Aunque sus palabras en sí mismas podrían haber sido aceptables, su tono y su actitud eran increíblemente arrogantes, como si estuviera espantando a un mendigo o a un animal callejero, dando a entender constantemente: «¡Anda, fuera! ¡Largo!».
Xia Ruqing llevaba un rato molesta, y tras su último comentario, no pudo contenerse más.
Se acercó en silencio a Zhao Junyao.
—¡Mi señor! Vámonos. ¡Está claro que aquí no nos quieren!
Zhao Junyao miró de reojo al dependiente y luego sonrió levemente.
—¿Por qué íbamos a irnos? ¿Qué piezas te gustaron? ¡Te las compraré!
Xia Ruqing hizo un puchero. —¡Pero si no nos quieren!
Zhao Junyao le acarició el pelo con suavidad. —No importa.
Dicho esto, se acercó al dependiente.
—Envuelva todas las joyas que ella ha tocado. ¡Las compro todas!
El dependiente lo miró con incredulidad. —Joven Maestro, ¿está seguro de que puede permitirse todo eso?
—¡Son más de una docena de piezas! ¡En total, son varios cientos de taels de plata!

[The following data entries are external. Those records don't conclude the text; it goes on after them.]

/-- No multiple of `d` is nearer to `n` than the rounded one, and where another is as near, the rounded one is even. -/
theorem roundHalfEven_nearest (n d j : Nat) (hd : 0 < d) :
    ((roundHalfEven n d * d : Nat) - (n : Nat) : Int).natAbs ≤ ((j * d : Nat) - (n : Nat) : Int).natAbs ∧
      (((roundHalfEven n d * d : Nat) - (n : Nat) : Int).natAbs = ((j * d : Nat) - (n : Nat) : Int).natAbs →
        j ≠ roundHalfEven n d → roundHalfEven n d % 2 = 0) := by
  obtain ⟨hlow, hhigh⟩ := roundHalfEven_near n d hd
  have htie := roundHalfEven_even_of_tie n d hd
  generalize roundHalfEven n d = r at *
  have e1 : (2 * r + 1) * d = 2 * (r * d) + d := by ring
  have e2 : 2 * r * d = 2 * (r * d) := by ring
  rcases Nat.lt_trichotomy j r with h | rfl | h
  · have hstep : j * d + d ≤ r * d := by
      have := Nat.mul_le_mul_right d (Nat.succ_le_of_lt h)
      rwa [Nat.succ_mul] at this
    exact ⟨by omega, fun heq _ => htie (by omega)⟩
  · exact ⟨le_rfl, fun _ hne => absurd rfl hne⟩
  · have hstep : r * d + d ≤ j * d := by
      have := Nat.mul_le_mul_right d (Nat.succ_le_of_lt h)
      rwa [Nat.succ_mul] at this
    exact ⟨by omega, fun heq _ => htie (by omega)⟩

/-! ### The binade and the rounded significand -/

/-- The exact value lies below the end of its binade. -/
theorem lt_of_binade (num den : Nat) (hden : 0 < den) : num * 2 ^ 24 < 2048 * (den * 2 ^ binade num den) := by
  have h : num * 2 ^ 14 / den < 2 ^ binade num den * 2 := Nat.lt_log2_self
  rw [Nat.div_lt_iff_lt_mul hden] at h
  linarith

/-- The exact value is not below its binade, where that is not the subnormal one. -/
theorem le_of_binade (num den : Nat) (hk : 0 < binade num den) : 1024 * (den * 2 ^ binade num den) ≤ num * 2 ^ 24 := by
  have hne : num * 2 ^ 14 / den ≠ 0 := by
    intro h
    rw [binade, h] at hk
    exact absurd hk (by decide)
  have h : 2 ^ binade num den ≤ num * 2 ^ 14 / den := Nat.log2_self_le hne
  have h' := (Nat.mul_le_mul_right den h).trans (Nat.div_mul_le_self _ _)
  generalize 2 ^ binade num den = p at *
  have e : 1024 * (den * p) = 1024 * (p * den) := by ring
  omega

/-- The significand of `round16`: the exact value in units of its binade's spacing, rounded. -/
def roundedSignificand (num den : Nat) : Nat := roundHalfEven (num * 2 ^ 24) (den * 2 ^ binade num den)

theorem roundedSignificand_le (num den : Nat) (hden : 0 < den) : roundedSignificand num den ≤ 2048 := by
  have hd : 0 < den * 2 ^ binade num den := by positivity
  have hlt := lt_of_binade num den hden
  obtain ⟨-, hhigh⟩ := roundHalfEven_near (num * 2 ^ 24) _ hd
  rw [← roundedSignificand] at hhigh
  generalize den * 2 ^ binade num den = d at *
  have : 2 * roundedSignificand num den * d < 4097 * d := by omega
  have := Nat.lt_of_mul_lt_mul_right this
  omega

theorem le_roundedSignificand (num den : Nat) (hden : 0 < den) (hk : 0 < binade num den) :
    1024 ≤ roundedSignificand num den := by
  have hd : 0 < den * 2 ^ binade num den := by positivity
  have hle := le_of_binade num den hk
  obtain ⟨hlow, -⟩ := roundHalfEven_near (num * 2 ^ 24) _ hd
  rw [← roundedSignificand] at hlow
  generalize den * 2 ^ binade num den = d at *
  have : 2048 * d ≤ (2 * roundedSignificand num den + 1) * d := by omega
  have := Nat.le_of_mul_le_mul_right this hd
  omega

/-- Below 65520 the exponent stays in range. -/
theorem binade_le (num den : Nat) (hfin : num < 65520 * den) : binade num den ≤ 29 := by
  by_contra hk
  have hle := le_of_binade num den (by omega)
  have hpow : 2 ^ 30 ≤ 2 ^ binade num den := Nat.pow_le_pow_right (by decide) (by omega)
  have := Nat.mul_le_mul_left den hpow
  omega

«¡Varios cientos de taels! ¡Eso es posiblemente más de lo que un erudito común podría ganar en toda su vida!», pensó el dependiente, atónito.
Zhao Junyao sonrió con frialdad. —Le he dicho que lo envuelva. ¡Déjese de cháchara!
El dependiente, que no era de los que se intimidan fácilmente, replicó al instante: —Ya que el Joven Maestro tiene la intención de comprar, permítame calcular primero el total. ¡Usted paga la plata y luego se las envolveré inmediatamente!
Dicho esto, efectivamente cogió su ábaco y empezó a calcular con un rápido traqueteo.
Un momento después, anunció con una sonrisa que no le llegaba a los ojos: —El total es de quinientos sesenta y ocho taels de plata. ¡Joven Maestro, por favor, entregue primero la plata!
Zhao Junyao, impaciente, arrojó un billete de plata que sacó de su manga.
Era un billete de mil taels.
El dependiente se quedó mudo de la impresión. —Esto… Joven Maestro, nuestra humilde tienda… nuestra humilde tienda…
Xia Ruqing le lanzó una mirada fría. —¡Su tienda no tiene nada de «humilde»!
«Intimidar a los clientes hasta este punto y todavía atreverse a llamarse a sí misma una “tienda humilde”… ¡qué risa!», pensó.